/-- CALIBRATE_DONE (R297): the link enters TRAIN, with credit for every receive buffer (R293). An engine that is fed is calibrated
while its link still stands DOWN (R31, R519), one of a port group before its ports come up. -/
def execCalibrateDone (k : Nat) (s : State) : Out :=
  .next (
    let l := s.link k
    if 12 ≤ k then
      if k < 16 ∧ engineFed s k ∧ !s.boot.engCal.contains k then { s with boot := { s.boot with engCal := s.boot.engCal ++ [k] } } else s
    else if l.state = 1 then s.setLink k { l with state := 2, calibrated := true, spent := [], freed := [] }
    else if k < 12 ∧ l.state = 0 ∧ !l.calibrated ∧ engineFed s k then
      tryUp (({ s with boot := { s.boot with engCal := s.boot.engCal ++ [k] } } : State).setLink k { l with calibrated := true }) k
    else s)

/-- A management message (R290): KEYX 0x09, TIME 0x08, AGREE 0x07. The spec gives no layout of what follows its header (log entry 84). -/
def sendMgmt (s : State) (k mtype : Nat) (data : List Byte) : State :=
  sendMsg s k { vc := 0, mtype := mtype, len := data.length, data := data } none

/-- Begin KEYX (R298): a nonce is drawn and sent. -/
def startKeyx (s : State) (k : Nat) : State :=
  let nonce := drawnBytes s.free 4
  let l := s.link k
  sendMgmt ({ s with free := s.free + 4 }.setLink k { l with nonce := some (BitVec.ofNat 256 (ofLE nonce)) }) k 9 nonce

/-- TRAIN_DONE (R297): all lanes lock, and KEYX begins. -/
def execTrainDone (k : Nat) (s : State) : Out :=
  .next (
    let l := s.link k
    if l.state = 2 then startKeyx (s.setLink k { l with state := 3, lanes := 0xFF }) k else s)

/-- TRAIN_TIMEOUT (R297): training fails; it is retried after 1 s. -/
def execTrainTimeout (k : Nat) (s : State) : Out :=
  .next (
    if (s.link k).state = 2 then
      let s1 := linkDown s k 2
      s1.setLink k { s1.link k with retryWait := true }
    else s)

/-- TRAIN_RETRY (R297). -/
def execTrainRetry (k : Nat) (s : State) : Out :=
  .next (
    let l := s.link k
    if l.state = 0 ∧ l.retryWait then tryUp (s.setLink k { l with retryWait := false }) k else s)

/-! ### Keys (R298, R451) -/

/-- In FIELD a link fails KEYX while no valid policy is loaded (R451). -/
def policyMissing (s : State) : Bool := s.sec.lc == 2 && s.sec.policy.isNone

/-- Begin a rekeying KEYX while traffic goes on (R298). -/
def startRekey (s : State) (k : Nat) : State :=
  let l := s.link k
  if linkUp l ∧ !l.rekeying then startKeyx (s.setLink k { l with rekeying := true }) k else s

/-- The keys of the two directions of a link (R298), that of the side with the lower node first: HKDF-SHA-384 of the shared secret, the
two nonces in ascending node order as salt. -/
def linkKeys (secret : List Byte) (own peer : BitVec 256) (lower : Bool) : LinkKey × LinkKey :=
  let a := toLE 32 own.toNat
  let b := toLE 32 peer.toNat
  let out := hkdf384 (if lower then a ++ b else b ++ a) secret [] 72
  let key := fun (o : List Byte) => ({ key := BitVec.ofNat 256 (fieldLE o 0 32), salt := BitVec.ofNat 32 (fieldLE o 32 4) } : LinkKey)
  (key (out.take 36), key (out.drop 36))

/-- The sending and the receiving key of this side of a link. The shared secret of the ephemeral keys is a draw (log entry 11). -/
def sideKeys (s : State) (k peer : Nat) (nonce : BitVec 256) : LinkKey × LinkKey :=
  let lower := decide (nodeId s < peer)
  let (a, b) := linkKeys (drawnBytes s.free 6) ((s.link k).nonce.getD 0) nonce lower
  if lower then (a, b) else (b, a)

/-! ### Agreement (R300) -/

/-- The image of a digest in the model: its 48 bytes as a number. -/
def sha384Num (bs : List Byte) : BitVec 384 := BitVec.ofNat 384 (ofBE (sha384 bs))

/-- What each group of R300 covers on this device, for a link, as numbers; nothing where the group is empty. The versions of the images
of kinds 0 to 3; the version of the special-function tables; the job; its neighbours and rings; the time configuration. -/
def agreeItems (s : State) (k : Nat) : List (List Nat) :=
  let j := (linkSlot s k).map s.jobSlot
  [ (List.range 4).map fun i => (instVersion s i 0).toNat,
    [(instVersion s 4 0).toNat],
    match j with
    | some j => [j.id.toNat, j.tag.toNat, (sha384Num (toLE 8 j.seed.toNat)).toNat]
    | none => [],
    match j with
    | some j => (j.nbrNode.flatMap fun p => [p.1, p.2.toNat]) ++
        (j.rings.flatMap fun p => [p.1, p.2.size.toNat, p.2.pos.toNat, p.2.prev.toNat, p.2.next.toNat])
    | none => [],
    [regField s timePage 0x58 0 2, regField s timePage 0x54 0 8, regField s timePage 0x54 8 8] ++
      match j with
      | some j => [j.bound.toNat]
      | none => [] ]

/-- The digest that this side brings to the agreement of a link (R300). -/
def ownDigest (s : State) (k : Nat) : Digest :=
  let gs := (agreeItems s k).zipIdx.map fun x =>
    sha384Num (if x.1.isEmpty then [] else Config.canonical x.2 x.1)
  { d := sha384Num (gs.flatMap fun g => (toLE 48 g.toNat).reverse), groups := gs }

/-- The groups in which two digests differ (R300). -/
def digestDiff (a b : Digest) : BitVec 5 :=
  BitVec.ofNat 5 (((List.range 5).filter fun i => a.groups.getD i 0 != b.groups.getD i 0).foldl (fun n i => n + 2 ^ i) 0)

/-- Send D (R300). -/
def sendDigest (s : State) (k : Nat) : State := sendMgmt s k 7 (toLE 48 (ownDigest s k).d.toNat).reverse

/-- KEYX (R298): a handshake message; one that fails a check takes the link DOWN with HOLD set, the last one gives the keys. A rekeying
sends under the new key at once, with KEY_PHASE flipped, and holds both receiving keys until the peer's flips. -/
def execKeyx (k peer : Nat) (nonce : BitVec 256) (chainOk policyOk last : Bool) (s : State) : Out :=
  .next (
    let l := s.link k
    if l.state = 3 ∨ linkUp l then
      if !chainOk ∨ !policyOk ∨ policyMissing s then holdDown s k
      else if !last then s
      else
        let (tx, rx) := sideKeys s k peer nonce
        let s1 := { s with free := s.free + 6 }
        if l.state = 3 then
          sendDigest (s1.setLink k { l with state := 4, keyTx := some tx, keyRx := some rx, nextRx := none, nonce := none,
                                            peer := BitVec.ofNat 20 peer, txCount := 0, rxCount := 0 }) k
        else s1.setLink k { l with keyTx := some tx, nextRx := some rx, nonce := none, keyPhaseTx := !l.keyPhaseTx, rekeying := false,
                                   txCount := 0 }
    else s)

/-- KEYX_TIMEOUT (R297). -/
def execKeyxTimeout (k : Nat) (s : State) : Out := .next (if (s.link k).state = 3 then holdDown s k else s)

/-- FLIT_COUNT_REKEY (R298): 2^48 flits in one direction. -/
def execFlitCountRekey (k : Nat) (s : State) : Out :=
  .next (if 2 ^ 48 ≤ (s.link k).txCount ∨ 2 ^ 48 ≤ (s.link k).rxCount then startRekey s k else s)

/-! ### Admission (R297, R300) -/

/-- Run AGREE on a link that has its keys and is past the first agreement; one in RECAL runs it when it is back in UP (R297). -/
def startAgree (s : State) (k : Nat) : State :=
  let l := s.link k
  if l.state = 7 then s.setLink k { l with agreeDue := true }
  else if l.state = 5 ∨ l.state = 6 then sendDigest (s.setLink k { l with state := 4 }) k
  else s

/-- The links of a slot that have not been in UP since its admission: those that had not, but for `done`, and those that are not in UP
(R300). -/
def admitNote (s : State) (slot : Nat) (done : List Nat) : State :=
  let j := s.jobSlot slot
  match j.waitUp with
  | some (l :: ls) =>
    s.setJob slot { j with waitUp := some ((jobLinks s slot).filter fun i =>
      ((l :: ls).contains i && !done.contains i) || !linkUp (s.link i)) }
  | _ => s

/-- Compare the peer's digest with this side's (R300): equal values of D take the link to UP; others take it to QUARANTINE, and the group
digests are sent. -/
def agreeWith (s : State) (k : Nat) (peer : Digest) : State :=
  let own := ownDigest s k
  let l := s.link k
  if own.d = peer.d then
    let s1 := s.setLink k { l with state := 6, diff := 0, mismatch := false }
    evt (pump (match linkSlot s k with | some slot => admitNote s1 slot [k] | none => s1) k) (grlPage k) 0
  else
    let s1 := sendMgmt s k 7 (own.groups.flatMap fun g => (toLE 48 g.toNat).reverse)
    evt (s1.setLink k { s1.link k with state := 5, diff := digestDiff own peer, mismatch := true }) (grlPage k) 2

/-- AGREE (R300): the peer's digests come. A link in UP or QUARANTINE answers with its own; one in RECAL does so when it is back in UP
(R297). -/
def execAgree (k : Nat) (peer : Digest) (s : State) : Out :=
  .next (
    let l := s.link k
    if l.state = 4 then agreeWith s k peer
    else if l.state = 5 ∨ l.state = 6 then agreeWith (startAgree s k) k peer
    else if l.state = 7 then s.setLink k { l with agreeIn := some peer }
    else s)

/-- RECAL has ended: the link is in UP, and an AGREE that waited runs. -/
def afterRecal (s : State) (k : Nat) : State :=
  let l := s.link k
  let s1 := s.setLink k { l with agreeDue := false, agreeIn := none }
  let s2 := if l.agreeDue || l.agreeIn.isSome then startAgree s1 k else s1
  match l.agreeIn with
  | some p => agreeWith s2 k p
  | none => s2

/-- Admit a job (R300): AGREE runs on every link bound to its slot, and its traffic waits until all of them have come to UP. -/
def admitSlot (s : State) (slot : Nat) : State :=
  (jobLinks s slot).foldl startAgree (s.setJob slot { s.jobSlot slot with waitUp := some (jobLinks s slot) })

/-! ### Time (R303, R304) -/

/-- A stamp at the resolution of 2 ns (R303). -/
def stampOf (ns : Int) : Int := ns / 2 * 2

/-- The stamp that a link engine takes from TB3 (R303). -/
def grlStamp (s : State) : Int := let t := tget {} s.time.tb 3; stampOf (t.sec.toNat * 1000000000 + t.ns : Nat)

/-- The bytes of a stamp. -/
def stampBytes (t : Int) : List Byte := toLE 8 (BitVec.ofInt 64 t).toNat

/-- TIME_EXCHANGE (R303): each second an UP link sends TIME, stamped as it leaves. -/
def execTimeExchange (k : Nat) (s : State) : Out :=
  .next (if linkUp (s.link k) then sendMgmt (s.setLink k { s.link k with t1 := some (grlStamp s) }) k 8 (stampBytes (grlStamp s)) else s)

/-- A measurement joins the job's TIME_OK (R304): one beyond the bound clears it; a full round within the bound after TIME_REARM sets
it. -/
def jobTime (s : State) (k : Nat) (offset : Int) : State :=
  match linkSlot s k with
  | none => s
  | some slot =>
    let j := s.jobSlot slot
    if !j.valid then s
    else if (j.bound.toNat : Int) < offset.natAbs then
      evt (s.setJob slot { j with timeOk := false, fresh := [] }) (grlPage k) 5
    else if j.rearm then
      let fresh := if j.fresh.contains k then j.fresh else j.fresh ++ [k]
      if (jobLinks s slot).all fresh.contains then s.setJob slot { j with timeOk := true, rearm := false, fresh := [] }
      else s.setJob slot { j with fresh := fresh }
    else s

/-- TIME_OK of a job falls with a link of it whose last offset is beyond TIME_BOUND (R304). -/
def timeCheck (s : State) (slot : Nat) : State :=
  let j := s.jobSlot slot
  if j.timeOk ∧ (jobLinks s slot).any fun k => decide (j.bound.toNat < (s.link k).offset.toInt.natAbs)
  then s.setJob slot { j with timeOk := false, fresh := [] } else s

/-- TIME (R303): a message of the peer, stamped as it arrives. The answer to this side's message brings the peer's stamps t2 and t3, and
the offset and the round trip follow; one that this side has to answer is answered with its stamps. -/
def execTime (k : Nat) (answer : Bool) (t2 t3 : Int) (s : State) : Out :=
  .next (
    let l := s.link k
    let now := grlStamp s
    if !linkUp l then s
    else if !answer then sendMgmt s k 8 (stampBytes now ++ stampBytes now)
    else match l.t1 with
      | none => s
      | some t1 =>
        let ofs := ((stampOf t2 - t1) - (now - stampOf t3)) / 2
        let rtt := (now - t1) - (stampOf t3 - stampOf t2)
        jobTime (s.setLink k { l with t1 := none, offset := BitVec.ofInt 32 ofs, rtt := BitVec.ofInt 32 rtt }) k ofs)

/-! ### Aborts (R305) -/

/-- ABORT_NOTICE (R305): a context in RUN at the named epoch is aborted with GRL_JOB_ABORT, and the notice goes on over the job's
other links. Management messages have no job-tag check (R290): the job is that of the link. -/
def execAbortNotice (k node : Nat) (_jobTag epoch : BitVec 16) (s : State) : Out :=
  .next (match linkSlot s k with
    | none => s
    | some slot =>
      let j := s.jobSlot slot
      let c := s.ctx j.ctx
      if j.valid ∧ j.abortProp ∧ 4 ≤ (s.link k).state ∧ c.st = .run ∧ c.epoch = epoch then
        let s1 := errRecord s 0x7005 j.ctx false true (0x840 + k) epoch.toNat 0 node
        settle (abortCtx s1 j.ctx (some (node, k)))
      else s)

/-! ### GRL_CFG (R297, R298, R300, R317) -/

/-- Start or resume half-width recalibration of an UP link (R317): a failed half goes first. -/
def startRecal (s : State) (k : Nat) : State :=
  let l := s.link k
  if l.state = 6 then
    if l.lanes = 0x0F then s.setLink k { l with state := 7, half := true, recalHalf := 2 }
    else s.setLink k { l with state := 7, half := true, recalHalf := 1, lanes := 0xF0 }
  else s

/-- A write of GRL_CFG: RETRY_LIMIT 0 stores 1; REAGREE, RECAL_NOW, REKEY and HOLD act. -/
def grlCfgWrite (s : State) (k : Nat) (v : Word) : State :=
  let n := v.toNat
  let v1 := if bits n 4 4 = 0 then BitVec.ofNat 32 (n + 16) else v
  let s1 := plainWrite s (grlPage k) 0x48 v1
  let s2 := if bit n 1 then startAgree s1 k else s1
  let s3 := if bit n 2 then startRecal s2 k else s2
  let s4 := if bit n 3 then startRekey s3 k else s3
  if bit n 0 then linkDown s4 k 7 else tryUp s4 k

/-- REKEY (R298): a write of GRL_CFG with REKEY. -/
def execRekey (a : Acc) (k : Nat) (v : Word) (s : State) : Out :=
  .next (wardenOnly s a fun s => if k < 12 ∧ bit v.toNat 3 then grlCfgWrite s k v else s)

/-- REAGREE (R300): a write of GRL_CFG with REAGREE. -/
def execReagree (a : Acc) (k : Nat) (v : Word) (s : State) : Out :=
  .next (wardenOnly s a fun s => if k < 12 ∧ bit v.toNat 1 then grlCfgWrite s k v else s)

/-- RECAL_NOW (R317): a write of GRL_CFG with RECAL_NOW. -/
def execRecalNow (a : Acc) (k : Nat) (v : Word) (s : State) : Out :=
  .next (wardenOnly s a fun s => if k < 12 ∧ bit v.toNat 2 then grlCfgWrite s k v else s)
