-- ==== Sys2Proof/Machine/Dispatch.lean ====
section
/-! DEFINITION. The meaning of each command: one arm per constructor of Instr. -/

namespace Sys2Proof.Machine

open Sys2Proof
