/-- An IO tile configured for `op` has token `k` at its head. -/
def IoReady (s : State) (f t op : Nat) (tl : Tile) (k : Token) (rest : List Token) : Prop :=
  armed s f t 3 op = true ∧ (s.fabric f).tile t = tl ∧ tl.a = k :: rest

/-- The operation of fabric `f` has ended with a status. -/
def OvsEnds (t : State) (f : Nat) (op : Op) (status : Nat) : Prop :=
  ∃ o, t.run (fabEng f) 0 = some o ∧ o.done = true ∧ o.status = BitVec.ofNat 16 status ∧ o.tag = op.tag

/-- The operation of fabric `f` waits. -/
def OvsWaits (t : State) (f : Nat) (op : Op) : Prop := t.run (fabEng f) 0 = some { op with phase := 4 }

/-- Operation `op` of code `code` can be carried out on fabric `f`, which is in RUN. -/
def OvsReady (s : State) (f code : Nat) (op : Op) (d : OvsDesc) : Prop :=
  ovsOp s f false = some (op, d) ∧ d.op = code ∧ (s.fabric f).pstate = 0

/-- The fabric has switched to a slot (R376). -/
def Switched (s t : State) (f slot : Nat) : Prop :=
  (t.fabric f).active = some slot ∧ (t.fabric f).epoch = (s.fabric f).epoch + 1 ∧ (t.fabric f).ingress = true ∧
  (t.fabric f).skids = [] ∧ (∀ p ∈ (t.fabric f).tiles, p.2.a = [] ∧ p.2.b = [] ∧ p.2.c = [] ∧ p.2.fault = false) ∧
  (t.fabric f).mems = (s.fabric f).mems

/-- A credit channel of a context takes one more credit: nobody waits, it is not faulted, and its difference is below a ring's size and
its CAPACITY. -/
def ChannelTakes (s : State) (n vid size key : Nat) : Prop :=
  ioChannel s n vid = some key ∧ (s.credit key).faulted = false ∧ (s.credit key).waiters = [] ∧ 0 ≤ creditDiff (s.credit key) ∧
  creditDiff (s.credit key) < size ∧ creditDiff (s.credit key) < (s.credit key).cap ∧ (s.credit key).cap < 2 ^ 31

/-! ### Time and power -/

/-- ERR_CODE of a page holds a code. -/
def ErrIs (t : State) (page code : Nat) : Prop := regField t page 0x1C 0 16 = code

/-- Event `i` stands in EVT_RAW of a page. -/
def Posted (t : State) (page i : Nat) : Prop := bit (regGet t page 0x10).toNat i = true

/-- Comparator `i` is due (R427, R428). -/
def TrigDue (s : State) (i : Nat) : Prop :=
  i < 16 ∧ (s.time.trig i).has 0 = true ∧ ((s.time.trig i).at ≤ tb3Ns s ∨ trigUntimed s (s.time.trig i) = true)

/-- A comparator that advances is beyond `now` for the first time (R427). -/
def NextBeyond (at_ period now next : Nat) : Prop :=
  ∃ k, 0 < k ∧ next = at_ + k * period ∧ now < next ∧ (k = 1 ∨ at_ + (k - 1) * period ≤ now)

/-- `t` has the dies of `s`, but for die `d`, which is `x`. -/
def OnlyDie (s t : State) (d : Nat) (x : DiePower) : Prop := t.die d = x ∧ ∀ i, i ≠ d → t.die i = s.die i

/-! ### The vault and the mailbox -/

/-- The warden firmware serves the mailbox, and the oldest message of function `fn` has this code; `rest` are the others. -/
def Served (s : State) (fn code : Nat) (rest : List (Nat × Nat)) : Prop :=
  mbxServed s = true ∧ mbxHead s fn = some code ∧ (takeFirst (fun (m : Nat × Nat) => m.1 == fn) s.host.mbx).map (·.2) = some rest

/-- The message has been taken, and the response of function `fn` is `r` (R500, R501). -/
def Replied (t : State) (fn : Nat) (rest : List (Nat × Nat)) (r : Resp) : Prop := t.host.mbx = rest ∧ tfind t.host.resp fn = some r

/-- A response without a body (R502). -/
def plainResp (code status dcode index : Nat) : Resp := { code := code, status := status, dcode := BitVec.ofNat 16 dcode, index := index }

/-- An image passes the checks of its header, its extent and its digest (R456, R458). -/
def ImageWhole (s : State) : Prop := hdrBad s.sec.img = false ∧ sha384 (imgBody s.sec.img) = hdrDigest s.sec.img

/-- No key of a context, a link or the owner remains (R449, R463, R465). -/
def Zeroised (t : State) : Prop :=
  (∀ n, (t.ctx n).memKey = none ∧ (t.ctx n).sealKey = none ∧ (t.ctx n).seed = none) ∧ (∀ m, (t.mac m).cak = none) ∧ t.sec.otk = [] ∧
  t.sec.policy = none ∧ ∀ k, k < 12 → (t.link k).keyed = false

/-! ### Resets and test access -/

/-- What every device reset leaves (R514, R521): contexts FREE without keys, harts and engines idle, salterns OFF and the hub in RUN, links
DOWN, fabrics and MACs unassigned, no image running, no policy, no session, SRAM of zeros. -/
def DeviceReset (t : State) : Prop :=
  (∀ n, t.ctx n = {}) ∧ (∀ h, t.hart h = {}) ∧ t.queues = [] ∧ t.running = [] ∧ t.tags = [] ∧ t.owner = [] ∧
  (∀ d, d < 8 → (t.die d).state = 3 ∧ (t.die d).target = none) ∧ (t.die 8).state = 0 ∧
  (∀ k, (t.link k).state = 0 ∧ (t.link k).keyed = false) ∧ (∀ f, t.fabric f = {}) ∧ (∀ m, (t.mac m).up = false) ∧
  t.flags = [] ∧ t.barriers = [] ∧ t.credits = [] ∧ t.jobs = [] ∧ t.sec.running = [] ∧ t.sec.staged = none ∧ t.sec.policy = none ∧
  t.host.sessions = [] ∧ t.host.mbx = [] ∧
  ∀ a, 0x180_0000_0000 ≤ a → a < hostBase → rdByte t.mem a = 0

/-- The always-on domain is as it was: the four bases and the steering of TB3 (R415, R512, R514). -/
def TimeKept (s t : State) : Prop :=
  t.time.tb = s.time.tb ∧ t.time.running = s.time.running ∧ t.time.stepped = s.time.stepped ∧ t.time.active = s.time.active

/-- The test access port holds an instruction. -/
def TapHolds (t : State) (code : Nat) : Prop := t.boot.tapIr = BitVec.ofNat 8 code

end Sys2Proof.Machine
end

──────────────────────────────

Find every line in the records that uses the string "epoch", then copy it.

/-- ABORT_NOTICE (R305): a context in RUN at the named epoch is aborted with GRL_JOB_ABORT, and the notice goes on over the job's
def execAbortNotice (k node : Nat) (_jobTag epoch : BitVec 16) (s : State) : Out :=
      if j.valid ∧ j.abortProp ∧ 4 ≤ (s.link k).state ∧ c.st = .run ∧ c.epoch = epoch then
        let s1 := errRecord s 0x7005 j.ctx false true (0x840 + k) epoch.toNat 0 node
  (t.fabric f).active = some slot ∧ (t.fabric f).epoch = (s.fabric f).epoch + 1 ∧ (t.fabric f).ingress = true ∧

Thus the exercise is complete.